● Record set
/-- Settles O57: each part by its selector and the share that is held, each read by its service. -/
theorem readsOfServicesChangeNothing : Obligations.ReadsOfServicesChangeNothing := by
  intro s rq n answers bad x y those none₁ second hands unheld
  have fresh (h : none₁) : s.halfStatus rq n = none := State.halfStatus_eq_none h
  refine ⟨fun none zero => ?_, fun i none service => ?_, fun h i state stop half share => ?_, fun none part => ?_,
    fun h v half share => ?_, fun none part => ?_, Slot.isArchived_iff, fun none part => ?_, fun none out => ?_, fun out => exec_reads_bad rq s out, ?_⟩
  · exact State.exec_readStatus_whole (fresh none) (State.firstShare_eq_none (.inl zero)) (if_pos zero)
  · have first := State.firstShare_service (s := s) i
    rw [← service] at first
    exact State.exec_readStatus_first (fresh none) first
  · intro k
    have answer := State.exec_readStatus_second ((s.halfStatus_eq rq n).trans half)
    rw [share] at answer
    exact answer
  · subst part
    have whole : s.statusPart rq.port 17 = some (.compliance s.compliance.view) := rfl
    rw [Compliance.view_eq] at whole
    exact State.exec_readStatus_whole (fresh none) (State.firstShare_eq_none (.inr (.inl rfl))) whole
  · have answer := State.exec_readStatus_second ((s.halfStatus_eq rq n).trans half)
    rw [share] at answer
    exact answer
  · subst part
    have first : s.firstShare 18 = some (.recorder s.recorderView) := rfl
    rw [State.recorderView_eq] at first
    exact State.exec_readStatus_first (fresh none) first
  · subst part
    have whole : s.statusPart rq.port 19 = some (.ports (allPorts.map s.portView) rq.port) := rfl
    rw [State.portViews_eq] at whole
    exact State.exec_readStatus_whole (fresh none) (State.firstShare_eq_none (.inr (.inr (Nat.le_refl _)))) whole
  · exact State.exec_readStatus_bad (fresh none) (State.firstShare_eq_none (.inr (.inr (Nat.le_of_succ_le out)))) (State.statusPart_eq_none out _)
  · rintro i rfl
    intro x y v
    have reads := exec_reads rq s i
    rw [ServiceSched.scheduleView_eq, MeterSvc.view_eq] at reads
    exact reads

end Sys2Proof.Machine
end

section
/-!
The reads of the store, the holds, the clip index and the archive queue (R140, R152, R156, R157, R169).
-/

namespace Sys2Proof.Machine

/-! ### The queue (R157) -/

theorem highestSeal_eq_none {l : List (Nat × Slot)} : highestSeal l = none ↔ l = [] := by
  cases l with
  | nil => exact iff_of_true rfl rfl
  | cons e l =>
    refine iff_of_false ?_ (List.cons_ne_nil e l)
    unfold highestSeal
    split
    · exact Option.some_ne_none e
    · split <;> exact Option.some_ne_none _

/-- The entry found has the highest seal number of the list. -/
theorem highestSeal_spec {l : List (Nat × Slot)} {e : Nat × Slot} (h : highestSeal l = some e) :
    e ∈ l ∧ ∀ f ∈ l, f.2.sealNo.getD 0 ≤ e.2.sealNo.getD 0 := by
  induction l generalizing e with
  | nil => cases h
  | cons a l ih =>
    unfold highestSeal at h
    split at h
    · next empty =>
      obtain rfl := Option.some.inj h
      rw [highestSeal_eq_none.mp empty]
      simp
    · next b found =>
      obtain ⟨mem, most⟩ := ih found
      split at h
      · next above =>
        obtain rfl := Option.some.inj h
        exact ⟨List.mem_cons_self, List.forall_mem_cons.mpr ⟨Nat.le_refl _, fun f hf => (most f hf).trans above⟩⟩
      · next below =>
        obtain rfl := Option.some.inj h
        exact ⟨List.mem_cons_of_mem _ mem, List.forall_mem_cons.mpr ⟨Nat.le_of_lt (Nat.not_le.mp below), most⟩⟩

/-- R157: the sealed slots, in the terms of the statements. -/
theorem Store.those_sealed (x : Store) : x.those Slot.isSealed = x.slots.filter fun e => decide (e.2.state = .sealed) :=
  congrArg (x.slots.filter ·) (funext fun _ => beq_eq_decide ..)

/-! ### FIND CLIP (R156) -/

theorem ClipIndex.find_eq_none {x : ClipIndex} {i : Svc} {m : Mi} (h : ∀ e ∈ x.lists[i], e.start ≠ 20 * (m / 20)) : x.find i m = none :=
  List.find?_eq_none.mpr fun e mem same => h e mem (beq_iff_eq.mp same)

● Task to complete
Within the material, count the lines where the word "zero" appears. The reply is that number and nothing more.

● Expected answer
2